- [Task statement] Among the records that follow, find the line with "bytes ns ++" and the line with "def busyNode : State". Set down those lines and all lines between them exactly, without adding anything.

- Opening Delimiter -

-- ==== Sys2Proof/Tests/Slice0.lean ====
section
/-! SUPPORT. Tests. Expected values come from the tables of spec 95_test_vectors.md (named V-… in the
docstrings), from the operation map of 30_encoding.md rules R67 to R76, and from the opcode table. -/

namespace Sys2Proof.Tests

open Sys2Proof.Machine Sys2Proof.Claims

/-! Small states. -/

/-- Bytes from numbers. -/
def bytes (ns : List Nat) : List Byte := ns.map (BitVec.ofNat 8)

/-- Words from numbers. -/
def words (ns : List Nat) : List Word := ns.map (BitVec.ofNat 16)

/-- A receive image: the given bytes, filled to 36. -/
def image (fill : Nat) (ns : List Nat) : List Byte :=
  bytes ns ++ List.replicate (36 - ns.length) (BitVec.ofNat 8 fill)

/-- The node of the vectors: self `3234`, peer `1111`, broadcast `5555`, reserve `00`. -/
def node : State :=
  { State.reset with selfAddr := 0x3234#16, peerAddr := 0x1111#16, bcastAddr := 0x5555#16, reserve := 0x00#8 }

/-- The state of V-SES-16. -/
def busyNode : State := { node with busy := true, sent := 2, received := 1, missed := 4 }

/-- A node whose peer is the vectors' node. -/
def sender : State := { node with peerAddr := 0x3234#16 }

/-- The state an operation leaves. -/
def after (i : Instr) (s : State) : Option State :=
  match exec i s with
  | .next t => some t
  | .fault _ => none
  | .refused _ => none

/-- What an operation returns. -/
def returned (i : Instr) (s : State) : Option Result := (after i s).map State.result

/-- Why an operation faults. -/
def faultOf (i : Instr) (s : State) : Option Fault :=
  match exec i s with
  | .next _ => none
  | .fault r => some r
  | .refused _ => none

/-- Why a step is refused. -/
def refusalOfStep (s : State) : Option Refusal :=
  match step s with
  | .next _ => none
  | .fault _ => none
  | .refused r => some r

/-- Whether an answer is a next state. -/
def goesOn (a : Answer) : Bool :=
  match a with
  | .next _ => true
  | .fault _ => false
  | .refused _ => false

theorem goesOn_spec {a : Answer} (h : goesOn a = true) : ∃ t, a = .next t := by
  cases a with
  | next t => exact ⟨t, rfl⟩
  | fault _ => cases h
  | refused _ => cases h

/-- A node with a record of an agent pending. -/
def offered (a : Agent) (ns : List Nat) : State := { node with pending := [.record a (bytes ns)] }

/-! WellFormed: each check refuses an ill-formed term. -/

theorem test_wf_send : Instr.wellFormed (.send .peer (List.replicate 256 0#8)) = false := by decide +kernel
theorem test_wf_crc16 : Instr.wellFormed (.crc16 (List.replicate 256 0#8)) = false := by decide +kernel
theorem test_wf_encode : Instr.wellFormed (.encode 0#16 0#8 (List.replicate 256 0#8)) = false := by decide +kernel
theorem test_wf_stuff : Instr.wellFormed (.stuff (List.replicate 256 0#16)) = false := by decide +kernel
theorem test_wf_unstuff : Instr.wellFormed (.unstuff (List.replicate 256 0#8)) = false := by decide +kernel
theorem test_wf_validate : Instr.wellFormed (.validate 0#16 0#16 (List.replicate 256 0#8)) = false := by decide +kernel
theorem test_wf_image_short : Instr.wellFormed (.evFrameBoundary (List.replicate 35 0#8)) = false := by decide
theorem test_wf_image_long : Instr.wellFormed (.evFrameBoundary (List.replicate 37 0#8)) = false := by decide
theorem test_wf_reserved0B0F : Instr.wellFormed (.reserved0B0F 2#3) = false := by decide
theorem test_wf_reservedHighBits : Instr.wellFormed (.reservedHighBits 0x1F#8) = false := by decide
theorem test_wf_checksum : Instr.wellFormed (.wChecksum 0xFFFF#16) = false := by decide

/-! Decoding: one record for each constructor, written out from R67 to R73. -/

theorem test_decode_reset : decode (bytes [0b00000000]) = .ok (.reset, []) := by decide
theorem test_decode_cfgSelf : decode (bytes [0b00000001, 0x32, 0x34]) = .ok (.cfgSelf 0x3234#16, []) := by decide
theorem test_decode_cfgPeer : decode (bytes [0b00000010, 0x11, 0x22]) = .ok (.cfgPeer 0x1122#16, []) := by decide
theorem test_decode_cfgBcast : decode (bytes [0b00000011, 0x55, 0x56]) = .ok (.cfgBcast 0x5556#16, []) := by decide
theorem test_decode_cfgReserve : decode (bytes [0b00000100, 0xA5]) = .ok (.cfgReserve 0xA5#8, []) := by decide
theorem test_decode_send :
    decode (bytes [0b00000101, 0x01, 0x02, 0xEA, 0x9C]) = .ok (.send .broadcast [0xEA#8, 0x9C#8], []) := by decide
theorem test_decode_rd : decode (bytes [0b00000110, 0x05]) = .ok (.rd .sent, []) := by decide
theorem test_decode_evTxComplete : decode (bytes [0b00001000]) = .ok (.evTxComplete, []) := by decide
theorem test_decode_evFrameBoundary :
    decode (0b00001001#8 :: image 0xEE [0x32, 0x34]) = .ok (.evFrameBoundary (image 0xEE [0x32, 0x34]), []) := by
  decide
theorem test_decode_evRxOverrun : decode (bytes [0b00001010]) = .ok (.evRxOverrun, []) := by decide
/-- The record of V-CRC-8. -/
theorem test_decode_crc16Update :
    decode (bytes [0b00010000, 0x31, 0xFF, 0xFF]) = .ok (.crc16Update 0x31#8 0xFFFF#16, []) := by decide
/-- The record of V-CRC-15. -/
theorem test_decode_crc16 :
    decode (bytes [0b00010001, 0x06, 0x32, 0x34, 0x00, 0x02, 0x12, 0x34]) =
      .ok (.crc16 (bytes [0x32, 0x34, 0x00, 0x02, 0x12, 0x34]), []) := by decide
/-- The record of V-ENC-2. -/
theorem test_decode_encode :
    decode (bytes [0b00010010, 0x32, 0x34, 0x00, 0x02, 0x12, 0x34]) =
      .ok (.encode 0x3234#16 0x00#8 [0x12#8, 0x34#8], []) := by decide
/-- The record of V-STF-21. -/
theorem test_decode_stuff :
    decode (bytes [0b00010011, 0x05, 0x32, 0x34, 0x00, 0x02, 0x12, 0x34, 0x95, 0x1B, 0xFF, 0xFF]) =
      .ok (.stuff (words [0x3234, 0x0002, 0x1234, 0x951B, 0xFFFF]), []) := by decide
/-- The record of V-UNS-2. -/
theorem test_decode_unstuff :
    decode (bytes [0b00010100, 0x06, 0x04, 0x10, 0x40, 0x00, 0xFF, 0xFF]) =
      .ok (.unstuff (bytes [0x04, 0x10, 0x40, 0x00, 0xFF, 0xFF]), []) := by decide
/-- The record of V-VAL-1. -/
theorem test_decode_validate :
    decode (bytes [0b00010101, 0x32, 0x34, 0x55, 0x55, 0x08, 0x32, 0x34, 0x00, 0x02, 0x12, 0x34, 0x95, 0x1B]) =
      .ok (.validate 0x3234#16 0x5555#16 (bytes [0x32, 0x34, 0x00, 0x02, 0x12, 0x34, 0x95, 0x1B]), []) := by
  decide
theorem test_decode_reserved07 : decode (bytes [0b00000111]) = .ok (.reserved07, []) := by decide
theorem test_decode_reserved0B0F : decode (bytes [0b00001011]) = .ok (.reserved0B0F 3#3, []) ∧
    decode (bytes [0b00001111]) = .ok (.reserved0B0F 7#3, []) := by decide
theorem test_decode_reserved1617 : decode (bytes [0b00010110]) = .ok (.reserved1617 0#1, []) ∧
    decode (bytes [0b00010111]) = .ok (.reserved1617 1#1, []) := by decide
theorem test_decode_reservedClass11 : decode (bytes [0b00011000]) = .ok (.reservedClass11 0#3, []) ∧
    decode (bytes [0b00011111]) = .ok (.reservedClass11 7#3, []) := by decide
theorem test_decode_reservedHighBits : decode (bytes [0b00100000]) = .ok (.reservedHighBits 0x20#8, []) ∧
    decode (bytes [0b11111111]) = .ok (.reservedHighBits 0xFF#8, []) := by decide
theorem test_decode_wAddress : decodeFrameWord .address 0x3234#16 = some (.wAddress 0x3234#16) := by decide
/-- The header of V-ENC-12: mutation bit 1, reserve `00`, length 2. -/
theorem test_decode_wHeader : decodeFrameWord .header 0b1_0000000_00000010#16 = some (.wHeader 1#1 0#7 2#8) := by
  decide
theorem test_decode_wPayload : decodeFrameWord .payload 0x1234#16 = some (.wPayload 0x12#8 0x34#8) := by decide
theorem test_decode_wChecksum : decodeFrameWord .checksum 0x951B#16 = some (.wChecksum 0x951B#16) ∧
    decodeFrameWord .checksum 0xFFFF#16 = none := by decide
theorem test_decode_wTerminator : decodeFrameWord .terminator 0xFFFF#16 = some .wTerminator ∧
    decodeFrameWord .terminator 0xFFFE#16 = none := by decide

/-- V-SES-17, and a record cut short. -/
theorem test_decode_rejects :
    decode (bytes [0x05, 0x02, 0x00]) = .error (.reservedSelector 2#8) ∧
    decode (bytes [0x06, 0x08]) = .error (.reservedRegister 8#8) ∧
    decode (bytes [0x05, 0x00, 0x02, 0xAA]) = .error .truncated ∧
    decode [] = .error .truncated := by decide

/-- Two records in a row: the first is read, the second stays. -/
theorem test_decode_leaves_the_rest :
    decode (bytes [0x04, 0x80, 0x08]) = .ok (.cfgReserve 0x80#8, [0x08#8]) := by decide

theorem test_encode_send : encode (.send .broadcast [0xEA#8, 0x9C#8]) = bytes [0x05, 0x01, 0x02, 0xEA, 0x9C] := by
  decide
theorem test_encode_header : encode (.wHeader 1#1 0x25#7 0x04#8) = bytes [0xA5, 0x04] := by decide

/-- The opcode table numbers a byte row's bits from the operation byte; operand bytes are zeros. -/
theorem test_table_word : decodeTableWord 8 0x02 = some (.cfgPeer 0#16) ∧ decodeTableWord 8 0x15 = some (.validate 0#16 0#16 []) ∧
    decodeTableWord 16 0xFFFF = some .wTerminator ∧ decodeTableWord 16 0x3234 = some (.wAddress 0x3234#16) := by
  decide

/-! Steps. -/

/-- A table word runs as the very next step: `CFG_RESERVE 0`, `EV_TX_COMPLETE`, a reserved byte. -/
theorem test_fetch_word :
    (match step (node.withFetchWord 8 0x08) with | .next t => some (t.sent, t.pending) | _ => none) = some (1, []) ∧
    refusalOfStep (State.reset.withFetchWord 8 0x0C) = some (.reservedOperation 0x0C#8) ∧
    refusalOfStep (State.reset.withFetchWord 16 0xFFFF) = some (.frameWordIsNoOperation .terminator) := by decide

theorem test_step_wrong_agent : refusalOfStep (offered .producer [0x08]) = some (.wrongAgent .producer) := by decide

theorem test_step_bad_word :
    refusalOfStep { node with pending := [.frameWord .checksum 0xFFFF#16] } =
      some (.notAFrameWord .checksum 0xFFFF#16) := by decide

/-! Producer commands. -/

/-- V-SES-1. -/
theorem test_reset : (after .reset busyNode).map
    (fun t => (t.busy, t.rxState, t.sent, t.received, t.missed)) = some (false, .idle, 0, 0, 0) := by decide

/-- V-SES-2. -/
theorem test_cfgSelf : ((after (.cfgSelf 0x3234#16) State.reset).bind (returned (.rd .selfAddr))) =
    some (.u32 0x00003234#32) := by decide

/-- V-SES-18. -/
theorem test_cfgPeer : (after (.cfgPeer 0x2222#16) busyNode).map (fun t => (t.peerAddr, t.selfAddr)) =
    some (0x2222#16, 0x3234#16) := by decide

theorem test_cfgBcast : (after (.cfgBcast 0x7777#16) node).map (fun t => (t.bcastAddr, t.peerAddr)) =
    some (0x7777#16, 0x1111#16) := by decide

theorem test_cfgReserve : (after (.cfgReserve 0xA5#8) node).map State.reserve = some 0xA5#8 := by decide

/-- V-SES-3. -/
theorem test_send : (after (.send .peer [0x12#8, 0x34#8]) node).map
    (fun t => (t.result, t.busy, t.txuWords.take 5, t.txsWords 6, t.txsLen)) =
    some (.ok, true, words [0x1111, 0x0002, 0x1234, 0x13A1, 0xFFFF],
      words [0x1111, 0x0410, 0x848D, 0x0674, 0x2000, 0xFFFF], 6) := by decide +kernel

/-- V-SES-5, V-SES-6, V-SES-7. -/
theorem test_send_stops : returned (.send .peer [0xAA#8]) busyNode = some .busy ∧
    faultOf (.send .peer [0xAA#8]) node = some (.contractViolation 1) ∧
    faultOf (.send .peer (List.replicate 18 0#8)) node = some (.contractViolation 18) := by decide

/-- V-SES-16. -/
theorem test_rd : returned (.rd .status) busyNode = some (.u32 1) ∧ returned (.rd .sent) busyNode = some (.u32 2) ∧
    returned (.rd .received) busyNode = some (.u32 1) ∧ returned (.rd .missed) busyNode = some (.u32 4) := by decide

/-! Transport events. -/

/-- V-SES-10. -/
theorem test_evTxComplete : (after .evTxComplete { busyNode with sent := 0xFFFFFFFF#32 }).map
    (fun t => (t.sent, t.busy, t.trace)) = some (0, false, [.txCursorReset]) := by decide

/-- V-SES-9. -/
theorem test_evTxComplete_spurious : (after .evTxComplete { node with sent := 5 }).map
    (fun t => (t.sent, t.busy)) = some (6, false) := by decide

/-- The image of V-SES-11. -/
def goodImage : List Byte := image 0xEE [0x32, 0x34, 0x10, 0x41, 0x42, 0x46, 0x92, 0xA3, 0x60, 0x00, 0xFF, 0xFF]

/-- V-SES-11. -/
theorem test_evFrameBoundary_accept : (after (.evFrameBoundary goodImage) node).map
    (fun t => (t.received, t.missed, t.rxuBytes.take 9, t.rxuBits, t.trace)) =
    some (1, 0, bytes [0x32, 0x34, 0x00, 0x02, 0x12, 0x34, 0x95, 0x1B, 0x00], 75, [.rearmReceive]) := by
  decide +kernel

/-- V-SES-14. -/
theorem test_evFrameBoundary_reject : (after (.evFrameBoundary (List.replicate 36 0xAA#8)) node).map
    (fun t => (t.received, t.missed, t.rxuBits, t.rxVerdict)) = some (0, 1, 288, some .invalidAddress) := by
  decide +kernel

- Closing Delimiter -

- [Result of this exercise]
  bytes ns ++ List.replicate (36 - ns.length) (BitVec.ofNat 8 fill)

/-- The node of the vectors: self `3234`, peer `1111`, broadcast `5555`, reserve `00`. -/
def node : State :=
  { State.reset with selfAddr := 0x3234#16, peerAddr := 0x1111#16, bcastAddr := 0x5555#16, reserve := 0x00#8 }

/-- The state of V-SES-16. -/
def busyNode : State := { node with busy := true, sent := 2, received := 1, missed := 4 }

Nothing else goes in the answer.